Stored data
-- ==== Sys2Proof/Tests/Slice0.lean ====
section
/-! SUPPORT. The model's own tests. Expected values come from spec/95_test_vectors.md (the vector is named) or from the
rule named; the witnesses at the end show that the hypotheses of each statement can be met. -/

namespace Sys2Proof.Tests

open Sys2Proof Sys2Proof.Machine

/-! Small states and readers of an outcome. -/

/-- Resident `M = 10, K = 3, SA = 0, SB = 1`, cells `[0,1,1,0,0,1,0,0,1,1]` (95, section 2.4). -/
def s10 : State :=
  { State.reset with
    valid := true, m := 10#64, k := 3#32, sb := 1#64, arr := [(1, 1), (2, 1), (5, 1), (8, 1), (9, 1)] }

/-- Counting, `M = 5, K = 2, SA = 0, SB = 1`, counters `[0,1,0,2,1]` (95, V-IMG-14). -/
def c5 : State :=
  { State.reset with
    build := Build.counting4, valid := true, m := 5#64, k := 2#32, sb := 1#64, arr := [(1, 1), (3, 2), (4, 1)] }

/-- `M = 1, K = 1`: the one cell is every key's position (41 R80 (a)). -/
def one (b : Build) (v : Nat) : State :=
  { State.reset with build := b, valid := true, m := 1#64, k := 1#32, arr := if v = 0 then [] else [(0, v)] }

/-- The header bytes `HDR` of 95, section 2.4. -/
def hdr : List Byte :=
  [0#8, 0#8, 0#8, 0#8, 0#8, 0#8, 0#8, 10#8] ++ [0#8, 0#8, 0#8, 3#8] ++ [0#8, 0#8, 0#8, 0#8, 0#8, 0#8, 0#8, 0#8] ++
    [0#8, 0#8, 0#8, 0#8, 0#8, 0#8, 0#8, 1#8]

/-- The frame of an image command. -/
def imgFrame (opc : Byte) (image : List Byte) : List Byte :=
  [opc, 0#8, 0#8, 0#8] ++ be 4 image.length ++ image

/-- One step on frame `f` delivers `r` and leaves a filter of `m` cells, `k` hashes and the cells `arr`. -/
def gives (s : State) (f r : List Byte) (m k : Nat) (arr : Memory) : Bool :=
  match step { s with inputs := [.frame f] } with
  | .next t => decide (t.responses = s.responses ++ [r]) && t.valid && t.m.toNat == m && t.k.toNat == k &&
      decide (t.arr = arr)
  | .fault _ => false
  | .refused _ => false

/-- The command answers a bare code and changes nothing. -/
def refuses (s : State) (i : Instr) (code : Byte) : Bool :=
  match exec i s with
  | .next t => decide (t = s.answered (bare code))
  | .fault _ => false
  | .refused _ => false

/-! WellFormed: one ill-formed term for each check. -/

theorem test_wf_key_too_long :
    (Instr.ins [1#8, 2#8]).wf { Build.default with keyMax := 1 } = false ∧
    (Instr.qry [1#8, 2#8]).wf { Build.default with keyMax := 1 } = false ∧
    (Instr.rem [1#8, 2#8]).wf { Build.default with keyMax := 1 } = false ∧
    (Instr.idx 0#32 [1#8, 2#8]).wf { Build.default with keyMax := 1 } = false := by decide

theorem test_wf_image_too_short :
    (Instr.load [1#8]).wf Build.default = false ∧ (Instr.uni (hdr.take 27)).wf Build.default = false ∧
    (Instr.int []).wf Build.default = false := by decide

theorem test_wf_image_too_long (image : List Byte) (h : image.length = 4294967296) :
    (Instr.load image).wf Build.default = false ∧ (Instr.uni image).wf Build.default = false ∧
    (Instr.int image).wf Build.default = false := by
  simp [Instr.wf, imageOk, h]

theorem test_build_illegal :
    ({ Build.default with cw := 2 } : Build).ok = false ∧ ({ Build.counting4 with cw := 1 } : Build).ok = false ∧
    ({ Build.counting4 with cw := 17 } : Build).ok = false ∧ ({ Build.default with mMax := 0 } : Build).ok = false ∧
    ({ Build.default with mMax := 2 ^ 40 } : Build).ok = false ∧ Build.counting4.ok = true := by decide

/-! Decode: a word of every row of the opcode table, written out from R46, R49, R50. -/

theorem test_decode_cfg :
    decode Build.default [0x01#8, 0#8, 0#8, 0#8, 0#8, 0#8, 0#8, 0x1C#8, 0#8, 0#8, 0#8, 0#8, 0#8, 0x10#8, 0#8, 0x01#8,
      0x80#8, 0#8, 0#8, 0x03#8, 0x01#8, 0x02#8, 0x03#8, 0x04#8, 0x05#8, 0x06#8, 0x07#8, 0x08#8,
      0xFF#8, 0#8, 0#8, 0#8, 0#8, 0#8, 0#8, 0xFE#8] =
      .ok (.cfg 0x0000000000100001#64 0x80000003#32 0x0102030405060708#64 0xFF000000000000FE#64) := by decide

theorem test_decode_keys :
    decode Build.default [0x02#8, 0#8, 0#8, 0#8, 0#8, 0#8, 0#8, 2#8, 2#8, 3#8] = .ok (.ins [2#8, 3#8]) ∧
    decode Build.default [0x03#8, 0#8, 0#8, 0#8, 0#8, 0#8, 0#8, 0#8] = .ok (.qry []) ∧
    decode Build.default [0x04#8, 0#8, 0#8, 0#8, 0#8, 0#8, 0#8, 1#8, 9#8] = .ok (.rem [9#8]) ∧
    decode Build.default [0x06#8, 0#8, 0#8, 0#8, 0#8, 0#8, 0#8, 6#8, 0#8, 0#8, 1#8, 2#8, 1#8, 4#8] =
      .ok (.idx 258#32 [1#8, 4#8]) := by decide

theorem test_decode_bare :
    decode Build.default [0x05#8, 0#8, 0#8, 0#8, 0#8, 0#8, 0#8, 0#8] = .ok .est ∧
    decode Build.default [0x07#8, 0#8, 0#8, 0#8, 0#8, 0#8, 0#8, 0#8] = .ok .dump := by decide

theorem test_decode_images :
    decode Build.default (imgFrame 0x08#8 (hdr ++ [0x64#8])) = .ok (.load (hdr ++ [0x64#8])) ∧
    decode Build.default (imgFrame 0x09#8 hdr) = .ok (.uni hdr) ∧
    decode Build.default (imgFrame 0x0A#8 hdr) = .ok (.int hdr) := by decide

/-- V-ENC-3 to V-ENC-11. -/
theorem test_decode_rejects :
    decode Build.default [0#8, 0#8, 0#8, 0#8, 0#8, 0#8, 0#8, 0#8] = .error .reservedOpcode ∧
    decode Build.default [0x0B#8, 0#8, 0#8, 0#8, 0#8, 0#8, 0#8, 0#8] = .error .reservedOpcode ∧
    decode Build.default [5#8, 0#8, 1#8, 0#8, 0#8, 0#8, 0#8, 0#8] = .error .reservedNotZero ∧
    decode Build.default [5#8, 0#8, 0#8, 0#8, 0#8, 0#8, 0#8, 1#8, 0#8] = .error .lenNotAllowed ∧
    decode Build.default ([1#8, 0#8, 0#8, 0#8, 0#8, 0#8, 0#8, 0x1B#8] ++ List.replicate 27 0#8) =
      .error .lenNotAllowed ∧
    decode Build.default [5#8, 0#8, 0#8] = .error .shortFrame ∧
    decode Build.default [2#8, 0#8, 0#8, 0#8, 0#8, 0#8, 0#8, 3#8, 2#8, 3#8] = .error .lengthMismatch ∧
    decode Build.default [6#8, 0#8, 0#8, 0#8, 0#8, 0#8, 0#8, 3#8, 0#8, 0#8, 0#8] = .error .lenNotAllowed ∧
    decode Build.default (imgFrame 0x09#8 (List.replicate 27 0#8)) = .error .lenNotAllowed := by decide
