-- ==== Sys2Proof/Machine/PulseMerge.lean ====
section
/-! DEFINITION. Stage 4, MERGE (spec/43_pulse_merge.md). Widths are exact integers here (R8);
ENDC narrows the accumulator to its register (R135). -/

namespace Sys2Proof.Machine

/-- "one quarter of the maximum" is compared by cross-multiplication with this factor
(R130, R131, decision D17). -/
def mergeFactor : Nat := 4

/-- The maximum of the run lengths of one chunk (R136); 0 for an empty chunk, where it is not
used (R133). -/
def maxWidth (ws : List Nat) : Nat := ws.foldl max 0

/-- The loop of MERGE for a chunk with maximum `m` (R130): the merged widths and the
accumulator left. Adding comes before comparing, and the whole accumulator is emitted. -/
def mergeLoop (m : Nat) : Nat → List Nat → List Nat × Nat
  | acc, [] => ([], acc)
  | acc, w :: ws =>
    let a := acc + w
    if mergeFactor * a > m then
      let rest := mergeLoop m 0 ws
      (a :: rest.1, rest.2)
    else mergeLoop m a ws

/-- MERGE with carry-in `acc` (R130, R133). -/
def merge (acc : Nat) (ws : List Nat) : List Nat × Nat :=
  match ws with
  | [] => ([], acc)
  | w :: rest => mergeLoop (maxWidth (w :: rest)) acc (w :: rest)

end Sys2Proof.Machine
end

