-- ==== Sys2Proof/Machine/Flags.lean ====
section
/-! DEFINITION. The flags of the block (spec/10_state.md R34): the `fault` code, the valid bit
of the estimate, and the status outputs that copy them (spec/30_encoding.md R77). -/

namespace Sys2Proof.Machine

/-- The code a fault leaves in the `fault` register (R211). -/
def FaultCause.code : FaultCause → BitVec 2
  | .illegalCmd => 1#2
  | .chunkOvf => 2#2
  | .cntOvf => 3#2

/-- `fault ≠ 0` (R34, R215). -/
def BlockOf.faulted {n v : Nat} (b : BlockOf n v) : Bool := b.fault != 0#2

/-- `fs_rate_valid` of an estimate (R28, decision D11). -/
def rateValid (r : Option (BitVec Config.rateW)) : Bool := r.isSome

/-- `fs_rate_val` of an estimate, 0 when it is absent (R28, decision D11). -/
def rateVal (r : Option (BitVec Config.rateW)) : BitVec Config.rateW := r.getD 0

/-- The output pins `fault[1:0]` (R77). -/
def State.faultPins (s : State) : BitVec 2 := s.blk.fault

/-- The output pin `rate_valid` (R77). -/
def State.rateValidPin (s : State) : Bool := rateValid s.blk.fs.rate

/-- The output pins `rate[5:0]` (R77). -/
def State.ratePins (s : State) : BitVec Config.rateW := rateVal s.blk.fs.rate

/-- The signed 8-bit value of a Polarity Symbol (R110): `0x01` or `0xFF`. -/
def Pol.bits : Pol → BitVec 8
  | .pos => 0x01#8
  | .neg => 0xFF#8

/-- The signed 8-bit value of `rl_last` (R22). -/
def Held.bits : Held → BitVec 8
  | .zero => 0x00#8
  | .pos => 0x01#8
  | .neg => 0xFF#8

/-- A symbol as `rl_last` holds it (R120: "store the new symbol as held"). -/
def Pol.held : Pol → Held
  | .pos => .pos
  | .neg => .neg

end Sys2Proof.Machine
end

Task item:
Reproduce, exactly as they stand in the data above, the lines from the one that holds "def FaultCause.code : FaultCause → BitVec 2" to the one that holds "def State.ratePins (s", inclusive.

Answer to the problem:
def FaultCause.code : FaultCause → BitVec 2
  | .illegalCmd => 1#2
  | .chunkOvf => 2#2
  | .cntOvf => 3#2

/-- `fault ≠ 0` (R34, R215). -/
def BlockOf.faulted {n v : Nat} (b : BlockOf n v) : Bool := b.fault != 0#2

/-- `fs_rate_valid` of an estimate (R28, decision D11). -/
def rateValid (r : Option (BitVec Config.rateW)) : Bool := r.isSome

/-- `fs_rate_val` of an estimate, 0 when it is absent (R28, decision D11). -/
def rateVal (r : Option (BitVec Config.rateW)) : BitVec Config.rateW := r.getD 0

/-- The output pins `fault[1:0]` (R77). -/
def State.faultPins (s : State) : BitVec 2 := s.blk.fault

/-- The output pin `rate_valid` (R77). -/
def State.rateValidPin (s : State) : Bool := rateValid s.blk.fs.rate

/-- The output pins `rate[5:0]` (R77). -/
def State.ratePins (s : State) : BitVec Config.rateW := rateVal s.blk.fs.rate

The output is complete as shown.